§ Task item
In the data below, find the line containing "s.sv := rfl", then set down that line and every later line up to and including the line containing "s.tw := rfl", exactly.

§ Dataset entries

________

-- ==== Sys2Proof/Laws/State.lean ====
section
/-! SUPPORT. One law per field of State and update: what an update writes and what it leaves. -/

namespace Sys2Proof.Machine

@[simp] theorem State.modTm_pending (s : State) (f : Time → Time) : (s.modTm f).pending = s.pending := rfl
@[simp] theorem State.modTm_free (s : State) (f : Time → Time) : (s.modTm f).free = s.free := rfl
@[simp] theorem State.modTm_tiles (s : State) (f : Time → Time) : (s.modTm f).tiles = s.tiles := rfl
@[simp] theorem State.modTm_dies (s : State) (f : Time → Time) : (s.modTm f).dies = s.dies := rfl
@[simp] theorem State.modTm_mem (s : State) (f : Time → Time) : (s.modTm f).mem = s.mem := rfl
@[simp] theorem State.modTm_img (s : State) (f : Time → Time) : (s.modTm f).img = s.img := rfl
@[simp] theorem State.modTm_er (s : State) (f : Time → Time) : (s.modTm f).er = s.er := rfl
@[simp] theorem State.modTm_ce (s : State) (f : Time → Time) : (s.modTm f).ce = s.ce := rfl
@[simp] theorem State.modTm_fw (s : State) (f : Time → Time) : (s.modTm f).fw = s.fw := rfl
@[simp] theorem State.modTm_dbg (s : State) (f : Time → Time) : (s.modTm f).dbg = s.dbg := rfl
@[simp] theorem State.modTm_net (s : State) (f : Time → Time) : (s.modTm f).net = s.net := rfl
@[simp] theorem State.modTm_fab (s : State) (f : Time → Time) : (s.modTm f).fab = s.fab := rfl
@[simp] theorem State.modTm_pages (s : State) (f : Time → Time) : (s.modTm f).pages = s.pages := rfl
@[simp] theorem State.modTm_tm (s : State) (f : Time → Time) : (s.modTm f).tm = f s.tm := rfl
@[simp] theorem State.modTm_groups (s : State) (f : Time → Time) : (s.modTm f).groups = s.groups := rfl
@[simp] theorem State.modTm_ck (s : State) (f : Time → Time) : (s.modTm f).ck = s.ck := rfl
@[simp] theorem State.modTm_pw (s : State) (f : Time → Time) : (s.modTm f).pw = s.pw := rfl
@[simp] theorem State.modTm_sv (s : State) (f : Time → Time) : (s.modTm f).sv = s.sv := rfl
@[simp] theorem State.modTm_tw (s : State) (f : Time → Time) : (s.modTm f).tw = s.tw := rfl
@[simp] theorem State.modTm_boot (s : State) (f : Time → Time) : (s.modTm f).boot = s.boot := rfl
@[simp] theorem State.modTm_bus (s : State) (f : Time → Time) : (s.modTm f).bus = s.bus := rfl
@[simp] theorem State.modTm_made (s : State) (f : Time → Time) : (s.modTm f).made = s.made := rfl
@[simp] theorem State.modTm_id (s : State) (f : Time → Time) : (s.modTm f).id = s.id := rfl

________

§ Task result
@[simp] theorem State.modTm_sv (s : State) (f : Time → Time) : (s.modTm f).sv = s.sv := rfl
@[simp] theorem State.modTm_tw (s : State) (f : Time → Time) : (s.modTm f).tw = s.tw := rfl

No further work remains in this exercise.